Records from a collection:
____

theorem takeIssue_alike (issue : Issue) {s s' : State} (h : s.AlikeButBacklight s') :
    OutcomesAlike (takeIssue issue s) (takeIssue issue s') := by
  obtain ⟨p, a, hp, ha, rfl⟩ := alike_iff.mp h
  cases issue with
  | openAdapter =>
    refine ⟨_, rfl, ?_⟩
    rw [refuseSecondSession_eq, refuseSecondSession_eq]
    have hse : ((s.setPins p).setChain a s.sr s.q).session = s.session := rfl
    by_cases hs : s.session = .ended
    · rw [if_pos hs, if_pos (hse.trans hs)]
      exact h
    · rw [if_neg hs, if_neg (hse ▸ hs)]
      exact alike_iff.mpr ⟨p, a, hp, ha, rfl⟩
  | operation request tooEarly =>
    unfold takeIssue takeOperation
    dsimp only
    split
    · exact ⟨_, rfl, alike_iff.mpr ⟨p, a, hp, ha, rfl⟩⟩
    · split
      · exact exec_alike _ h
      · exact ⟨_, rfl, alike_iff.mpr ⟨p, a, hp, ha, rfl⟩⟩

theorem step_alike {s s' : State} (h : s.AlikeButBacklight s') : OutcomesAlike (step s) (step s') := by
  refine whenLive_alike h ?_
  obtain ⟨p, a, hp, ha, rfl⟩ := alike_iff.mp h
  unfold takeNext
  dsimp only [State.setChain_pending, State.setPins_pending]
  split
  · exact ⟨_, rfl, h⟩
  · exact takeIssue_alike _ (alike_iff.mpr ⟨p, a, hp, ha, rfl⟩)

/-- Settles O53: a byte's effect on the chain and on the LCD does not look at the backlight bits, and no part of an
operation does more with them than drive them. -/
theorem backlightDoesNotReachTheLcd : Obligations.BacklightDoesNotReachTheLcd := by
  intro s s' h
  have hstep := step_alike h
  refine ⟨fun i t ht => ?_, fun t ht => ?_, fun f hf => ?_, fun r hr => ?_⟩
  · have key := exec_alike i h
    rw [ht] at key
    exact key
  · rw [ht] at hstep
    exact hstep
  · rw [hf] at hstep
    exact hstep
  · rw [hr] at hstep
    exact hstep

end Sys2Proof.Machine
end

section
/-! Operations made of bus writes over ready inputs (spec/41_lcd_write_sequencer.md R85, R94, R98 to R105;
spec/43_lcd_command_state_machine.md R118 to R127). -/

namespace Sys2Proof.Machine

/-- R94: bus writes over ready inputs, one after the other. -/
theorem runWrites_ready (dp : DataHiPos) (ws : List (Bit × Byte)) (s : State) (hf : s.faults = []) (hr : s.LcdReady)
    (hdp : s.params.dataHi = dp) (hd : dp.distinct = true) (ht : s.transport.oks (3 * ws.length) = true) :
    runParts (writesParts dp ws) s = .go (s.afterWrites ws) ∧ (s.afterWrites ws).LcdReady := by
  induction ws generalizing s with
  | nil => exact ⟨rfl, hr⟩
  | cons x ws ih =>
    obtain ⟨rs, b⟩ := x
    rw [List.length_cons, Nat.mul_add, Nat.mul_one, Nat.add_comm, oks_add, Bool.and_eq_true] at ht
    obtain ⟨hgo, hready⟩ := busCycle_ready rs b s hf hr (hdp ▸ hd) ht.1
    obtain ⟨kf, -, kp, -, -, -, -, -, -, kt⟩ := afterWrites_keeps [(rs, b)] s
    rw [← busCycle_andThen dp rs b ws s hdp, hgo, andThen_go, ← List.singleton_append, afterWrites_append]
    exact ih _ (kf.trans hf) hready (kp ▸ hdp) (kt ▸ ht.2)

/-- An instruction that is bus writes alone. -/
theorem exec_writes_ready {i : Instr} {s : State} {ws : List (Bit × Byte)} (hl : s.Live) (ha : s.session ∈ admittedIn i)
    (hr : s.LcdReady) (hd : s.params.dataHi.distinct = true) (ht : s.transport.oks (3 * ws.length) = true)
    (hc : callerError s i = none) (hs : ∀ x, sessionAfter i x = x)
    (hp : partsOf s i = writesParts s.params.dataHi ws) :
    exec i s = .next ((s.afterWrites ws).returnCode .ok) ∧ (s.afterWrites ws).LcdReady := by
  obtain ⟨hgo, hready⟩ := runWrites_ready _ ws s hl.1 hr rfl hd ht
  rw [exec_plain hl ha hc hs, hp, hgo]
  exact ⟨rfl, hready⟩

/-- Settles O21: BUS_WRITE is its one clean write. -/
theorem busWriteLatchesItsTransfer : Obligations.BusWriteLatchesItsTransfer := fun rs b _ hl ha hr hd ht =>
  exec_writes_ready (ws := [(rs, b)]) hl ha hr hd ht rfl (fun _ => rfl) rfl

/-- R54, R98 to R105: the RS line and the byte of each transfer word that has a class, and that its RW line is low; a
check of the 1024 transfer words. -/
theorem lcdWord_lines_all :
    ∀ w : BitVec 10, (match decodeLcd w with
      | .ok i => busWritesOf State.reset i == [(w.extractLsb' 9 1, w.extractLsb' 0 8)] &&
          w.extractLsb' 9 1 ++ (0 : Bit) ++ w.extractLsb' 0 8 == w
      | .error _ => true) = true := by
  decide

theorem lcdWord_lines {i : Instr} {w : BitVec 10} (h : encode i = .lcd w) (s : State) :
    busWritesOf s i = [(w.extractLsb' 9 1, w.extractLsb' 0 8)] ∧
      w.extractLsb' 9 1 ++ (0 : Bit) ++ w.extractLsb' 0 8 = w := by
  have key := lcdWord_lines_all w
  rw [decodeLcd_encode i w h] at key
  simp only [Bool.and_eq_true, beq_iff_eq] at key
  refine ⟨Eq.trans ?_ key.1, key.2⟩
  cases i with
  | lcdClearDisplay | lcdEntryModeSet | lcdDisplayControl | lcdCursorDisplayShift | lcdFunctionSet |
    lcdSetDdramAddress | lcdWriteData | lcdReturnHome | lcdSetCgramAddress => rfl
  | _ => cases h

/-- An LCD instruction is one bus write, admitted as BUS_WRITE is (assumption log 6). -/
theorem lcdInstr_parts {i : Instr} {w : BitVec 10} (h : encode i = .lcd w) (s : State) :
    rowOf i = .bus ∧ callerError s i = none ∧ (∀ x, sessionAfter i x = x) ∧
      partsOf s i = writesParts s.params.dataHi [(w.extractLsb' 9 1, w.extractLsb' 0 8)] := by
  have hw := (lcdWord_lines h s).1
  have hp : partsOf s i = writesParts s.params.dataHi (busWritesOf s i) := by
    cases i with
    | lcdClearDisplay | lcdEntryModeSet | lcdDisplayControl | lcdCursorDisplayShift | lcdFunctionSet |
      lcdSetDdramAddress | lcdWriteData | lcdReturnHome | lcdSetCgramAddress => rfl
    | _ => cases h
  rw [hw] at hp
  cases i with
  | lcdClearDisplay | lcdEntryModeSet | lcdDisplayControl | lcdCursorDisplayShift | lcdFunctionSet |
    lcdSetDdramAddress | lcdWriteData | lcdReturnHome | lcdSetCgramAddress => exact ⟨rfl, rfl, fun _ => rfl, hp⟩
  | _ => cases h

/-- Settles O22: the word's bus write latches its RS and its byte, and these with RW low are the word. -/
theorem lcdWordsLatchTheirOwnClass : Obligations.LcdWordsLatchTheirOwnClass := by
  intro i w s h
  obtain ⟨hrow, hc, hs, hp⟩ := lcdInstr_parts h s
  constructor
  · rw [exec_eq_operate, exec_eq_operate, hrow]
    refine operate_congr ?_
    rw [bodyOf_plain hc hs, bodyOf_plain (i := .busWrite _ _) rfl fun _ => rfl, hp]
    rfl
  · intro hl ha hr hd ht
    refine ⟨_, .transfer (w.extractLsb' 9 1) 0 (w.extractLsb' 0 8),
      (exec_writes_ready (ws := [_]) hl ha hr hd ht hc hs hp).1, ?_, ?_, ?_⟩
    · simp [State.afterWrites]
    · simp [State.afterWrites, lcdEvents]
    · have hw := (lcdWord_lines h s).2
      rw [Event.lcdInstr, hw, decodeLcd_encode i w h]

/-- R118: the transmissions of INIT, three for each of its writes. -/
theorem init_sends (e : Bit) (s : State) : 3 * (busWritesOf s (.init e)).length = if e = 1 then 12 else 9 := by
  by_cases he : e = 1 <;> simp only [busWritesOf, he, if_true, if_false] <;> rfl

/-- Settles O23: INIT's writes and its transition. -/
theorem initSendsItsCommands : Obligations.InitSendsItsCommands := by
  intro e s hl ha hr hd ht
  obtain ⟨hgo, -⟩ := runWrites_ready _ (busWritesOf s (.init e)) s hl.1 hr rfl hd (init_sends e s ▸ ht)
  rw [exec_admitted hl ha, bodyOf]
  show ((runParts (writesParts s.params.dataHi (busWritesOf s (.init e))) s).andThen _).outcome = _
  rw [hgo]
  obtain ⟨-, -, -, -, kc, -⟩ := afterWrites_keeps (busWritesOf s (.init e)) s
  rw [← kc]
  rfl

/-- A SET_ operation over ready inputs: its register and then its one clean write. -/
theorem exec_setThenWrite_ready {i : Instr} {x : Setup} {b : Byte} {s : State} (hl : s.Live)
    (ha : s.session ∈ admittedIn i) (hr : (x.apply s).LcdReady) (hd : s.params.dataHi.distinct = true)
    (ht : (x.apply s).transport.oks 3 = true) (hx : (x.apply s).params = s.params) (hc : callerError s i = none)
    (hs : ∀ y, sessionAfter i y = y) (hp : partsOf s i = .setup x :: writesParts s.params.dataHi [(0, b)]) :
    exec i s = .next (((x.apply s).afterWrites [(0, b)]).returnCode .ok) := by
  obtain ⟨hgo, -⟩ := runWrites_ready s.params.dataHi [(0, b)] (x.apply s) ((x.apply_faults s).trans hl.1) hr
    (congrArg Params.dataHi hx) hd ht
  rw [exec_plain hl ha hc hs, hp, runParts_setup, hgo]
  rfl

/-- Settles O24: CLEAR_DISPLAY is one clean write, and each SET_ operation one after its register took the flags. -/
theorem registerCommandsSendOneWrite : Obligations.RegisterCommandsSendOneWrite := by
  intro s hl ha hr hd ht
  have hadm : s.session ∈ [.active] := ha ▸ List.mem_singleton_self _
  refine ⟨?_, fun id d => ?_, fun d c b => ?_, fun sc rl => ?_, fun dl n f => ?_⟩
  · exact (exec_writes_ready (i := .clearDisplay) (ws := [(0, clearCmd)]) hl hadm hr hd ht rfl (fun _ => rfl) rfl).1
  · exact exec_setThenWrite_ready (x := .entry id d) hl hadm hr hd ht rfl rfl (fun _ => rfl) rfl
  · exact exec_setThenWrite_ready (x := .display d c b) hl hadm hr hd ht rfl rfl (fun _ => rfl) rfl
  · exact exec_setThenWrite_ready (x := .shift sc rl) hl hadm hr hd ht rfl rfl (fun _ => rfl) rfl
  · exact exec_setThenWrite_ready (x := .function dl n f) hl hadm hr hd ht rfl rfl (fun _ => rfl) rfl

/-- Settles O25: the writes before the display register, the flag D, and the write of the display register. -/
theorem writeTextSendsItsBytes : Obligations.WriteTextSendsItsBytes := by
  intro line text s hl ha hr hd hline hlen sent ht
  have hc : callerError s (.writeText line text) = none := by
    rw [callerError_writeText, if_neg fun h => hline.elim h.1 h.2,
      if_neg fun h => hlen.elim (fun hx => absurd h.1 (Nat.not_lt.mpr hx)) fun hx => hx h.2]
  have hsent : sentText s.params.textPolicy text = sent := rfl
  let ws : List (Bit × Byte) := (0, if line = 1 then line1AddrCmd else line2AddrCmd) :: sent.map fun ch => (1, ch)
  have hwlen : 3 * (sent.length + 2) = 3 * ws.length + 3 := by simp [ws]; omega
  rw [hwlen, oks_add, Bool.and_eq_true] at ht
  obtain ⟨h1, r1⟩ := runWrites_ready s.params.dataHi ws s hl.1 hr rfl hd ht.1
  obtain ⟨kf, -, kp, -, kc, -, kd, -, -, kt⟩ := afterWrites_keeps ws s
  let u := (Setup.display .set .keep .keep).apply (s.afterWrites ws)
  obtain ⟨h2, -⟩ := runWrites_ready s.params.dataHi [(0, displayOn s.regDisplay)] u (kf.trans hl.1) r1
    (congrArg Params.dataHi kp) hd (kt ▸ ht.2)
  rw [exec_plain hl (ha ▸ List.mem_singleton_self _) hc fun _ => rfl, partsOf_writeText, hsent, runParts_append, h1,
    andThen_go, runParts_setup, h2]
  show Host.Outcome.next _ = Host.Outcome.next { s.afterWrites (ws ++ [(0, displayOn s.regDisplay)]) with
    regDisplay := displayOn s.regDisplay, codes := s.codes ++ [ReturnCode.ok] }
  rw [afterWrites_append, ← kc, ← kd, ← displayWith_set_keep_keep]
  rfl

end Sys2Proof.Machine
end

section
/-! Frames that are answered, from a cache that is what the adapter drives or is still 0x00 (spec/40_shift_loader.md
R72, R73; spec/42_side_channels.md R106 to R112; spec/43_lcd_command_state_machine.md R116). -/

namespace Sys2Proof.Machine

/-- R80: an 8-bit frame moves the lower register up. -/
theorem shiftLeft_or_byte (sr : Word) (v : Byte) : (sr <<< 8) ||| v.setWidth 16 = sr.extractLsb' 0 8 ++ v := by
  apply BitVec.eq_of_getLsbD_eq
  intro i hi
  rw [BitVec.getLsbD_or, BitVec.getLsbD_shiftLeft, BitVec.getLsbD_setWidth, BitVec.getLsbD_append]
  by_cases h : i < 8
  · simp [h, hi]
  · have h8 : i - 8 < 8 := by omega
    simp [h, hi, h8, BitVec.getLsbD_of_ge v i (Nat.le_of_not_lt h)]

/-- Settles O15: one frame over a cache that is what the adapter drives. -/
theorem shiftOutEightLoadsAndLatches : Obligations.ShiftOutEightLoadsAndLatches := by
  intro v s hl ha hs ht hu next lcd
  have hn : stageAfter s.pins (bitsDown v 8) s.sr = next := by rw [stageAfter_byte, shiftLeft_or_byte]
  simp only [Draws.oks, Bool.and_true, beq_iff_eq] at ht
  rw [exec_plain hl ha rfl fun _ => rfl]
  show (runParts [.send v] s).outcome = _
  rw [runParts_single_send, sendFrame_synced (w := 7) v s hl.1 ht hs next hn hu]
  rfl

/-- Settles O16: the same with the wider word. -/
theorem shiftOutSixteenLoadsAndLatches : Obligations.ShiftOutSixteenLoadsAndLatches := by
  intro v s hl ha hs ht hu next lcd
  have hn : stageAfter s.pins (bitsDown v 16) s.sr = next := stageAfter_word s.pins v s.sr
  simp only [Draws.oks, Bool.and_true, beq_iff_eq] at ht
  rw [exec_plain hl ha rfl fun _ => rfl]
  show (runParts [.send v] s).outcome = _
  rw [runParts_single_send, sendFrame_synced (w := 15) v s hl.1 ht hs next hn hu]
  rfl

/-! Side-channel frames. -/

/-- The LCD side after a frame from the pins `p` that leaves `next` on the outputs: the step of byte 0 and the
latch's. -/
def lcdAfter (p : Byte) (next : Word) (s : State) : State :=
  lcdStep (viewOf p s.q) (viewOf p next) (lcdStep s.view (viewOf p s.q) s)

/-- R106: where an answered side-channel frame from the pins `p` leads. -/
def afterSide (p : Byte) (next : Word) (s : State) : State :=
  { s with
    pins := (p &&& 0xF2) ||| 0x0C, adapter := (p &&& 0xF2) ||| 0x0C, sr := next, q := next,
    pulse := (lcdAfter p next s).pulse, log := (lcdAfter p next s).log ++ [.tx 34 true],
    floats := (lcdAfter p next s).floats, transport := s.transport.tail }

theorem lcdAfter_uncontended {p : Byte} {next : Word} {s : State} (hu : s.Uncontended p next) :
    lcdAfter p next s =
      { s with
        pulse := (lcdAfter p next s).pulse, log := (lcdAfter p next s).log, floats := (lcdAfter p next s).floats } := by
  have h1 := lcdStep_uncontended s.view (viewOf p s.q) s (viewOf_uncontended (hu.imp id (·.1)))
  have h2 := lcdStep_uncontended (viewOf p s.q) (viewOf p next) (lcdStep s.view (viewOf p s.q) s)
    (viewOf_uncontended (hu.imp id (·.2)))
  rw [lcdAfter]
  generalize lcdStep s.view (viewOf p s.q) s = u at *
  generalize lcdStep (viewOf p s.q) (viewOf p next) u = t at *
  rw [h2, h1]

theorem stageAfter_sideWord (p : Byte) (sr : Word) :
    stageAfter p (bitsDown sideWord 8) sr = if p[4] then sr <<< 8 else 0 := by
  rw [stageAfter_byte]
  simp [sideWord]

theorem framePins_false (p : Byte) : framePins p false = (p &&& 0xF2) ||| 0x0C := by revert p; decide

____

TASK OBJECTIVE >>
Using the entries above, return each line that includes the word "regDisplay".

REPLY TO THE EXERCISE >>
  obtain ⟨h2, -⟩ := runWrites_ready s.params.dataHi [(0, displayOn s.regDisplay)] u (kf.trans hl.1) r1
  show Host.Outcome.next _ = Host.Outcome.next { s.afterWrites (ws ++ [(0, displayOn s.regDisplay)]) with
    regDisplay := displayOn s.regDisplay, codes := s.codes ++ [ReturnCode.ok] }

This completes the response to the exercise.